Faster customization of text-to-image models with DVAR

Diffusion models are currently the most powerful approach to generating images from a text description. One popular application is the adaptation of such models to new concepts: usually, it is quite difficult or even impossible to write a prompt that accurately describes the target object.
At the same time, existing methods are too slow for practical purposes. In “Is This Loss Informative? Faster Text-to-Image Customization by Tracking Objective Dynamics”, our paper accepted at NeurIPS 2023, we propose DVAR  — a lightweight early stopping criterion for gradient-based adaptation methods. Our experiments with Stable Diffusion show up to 8 times acceleration with minor losses in the quality of identity preservation and less overfitting. We release the source code of DVAR so that anyone can speed up their adaptation pipeline.

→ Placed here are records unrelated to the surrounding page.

-- ==== Sys2Proof/WellFormed.lean ====
section
/-! DEFINITION. Well-formed instructions: the field values that the opcode map assigns (R44, R46, R47), and nw 0 in an instruction that
writes no register or pair (R39).
Every other field value of a constructor is an operand matter, checked when the instruction runs (R49, R51). -/

namespace Sys2Proof

/-- The field values for which a constructor stands for an assigned word. That nw is such a field in an instruction without a register result is a reading of
R39 (DEDUCED, unsafe: log 44). -/
def wellFormed : Instr → Bool
  | .cvt _ _ _ _ f _ _ => decide (f.toNat ≤ 9)
  | .cmpf _ _ _ f n _ => decide (f.toNat ≤ 13) && !n
  | .cmpd _ _ _ f n _ => decide (f.toNat ≤ 13) && !n
  | .cmpz _ _ _ f n _ => decide (f.toNat ≤ 5) && !n
  | .atom _ _ _ f _ _ => decide (f.toNat ≤ 13)
  | .red _ _ f _ _ => (f.toNat ≤ 12 && f.toNat != 8 && f.toNat != 9)
  | .rdvz _ b n _ => decide (1 ≤ b.toNat ∧ b.toNat ≤ 3) && !n
  | .cpyGath _ _ v => decide (v.toNat ≤ 4)
  | .mtxMswap v => decide (v.toNat ≤ 2)
  | .mtxMprom v => decide (v.toNat ≤ 2)
  | .mtxMout _ _ _ v => decide (v.toNat ≤ 2)
  | .mtxMdrain _ _ _ v => decide (v.toNat ≤ 1)
  | .mtxMstat _ v => decide (v.toNat ≤ 2)
  | .pand _ _ _ n _ => !n
  | .por _ _ _ n _ => !n
  | .pxor _ _ _ n _ => !n
  | .pnot _ _ n _ => !n
  | .pmov _ _ n _ => !n
  | .pset _ _ n _ => !n
  | .gset _ _ n _ => !n
  | .gsetOpen _ n _ => !n
  | .cmpi _ _ _ _ n _ => !n
  | .cmph2 _ _ _ _ n _ => !n
  | .swr _ _ n _ => !n
  | .swrp _ _ n _ => !n
  | .nop n _ => !n
  | .yield n _ => !n
  | .brx _ n _ => !n
  | .calli _ n _ => !n
  | .ret n _ => !n
  | .exit n _ => !n
  | .brk _ n _ => !n
  | .trap _ n _ => !n
  | .eret n _ => !n
  | .halt _ n _ => !n
  | .fence _ n _ => !n
  | .watch _ n _ => !n
  | .bar _ _ n _ => !n
  | .bara _ _ n _ => !n
  | .barw _ n _ => !n
  | .waitb _ n _ => !n
  | .trig n _ => !n
  | .flushd n _ => !n
  | .voteAnd _ _ _ n _ => !n
  | .voteOr _ _ _ n _ => !n
  | .voteEqv _ _ _ n _ => !n
  | .fork _ _ n _ => !n
  | .mburst _ n _ => !n
  | .rdvzEngine _ _ n _ => !n
  | _ => true

end Sys2Proof
end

Task description The link has been copied to clipboard

Overview of the task using DreamBooth pipeline as an example. In this case, "[V]" is the pseudo-token which can now be used in a prompt
A typical task of adapting text-to-image models is to teach the model to generate images of a new concept, which is presented in the form of 3–4 pictures (see figure above from the DreamBooth paper). For example, you want to draw your dog on the beach, but the model hasn’t seen it. At the same time, it is extremely difficult to describe exactly how it looks with a textual prompt. It's much easier to take a few photos and show them to the model.
There are many methods to solve this problem. Still, most of them are computationally expensive (taking up to two hours on a single GPU) due to a large number of optimization steps. We consider the three most common approaches: Textual Inversion [1], Custom Diffusion [2], and DreamBooth [3]. Each method creates a new pseudo-token in the text encoder vocabulary and uses gradient descent to find its vector representation.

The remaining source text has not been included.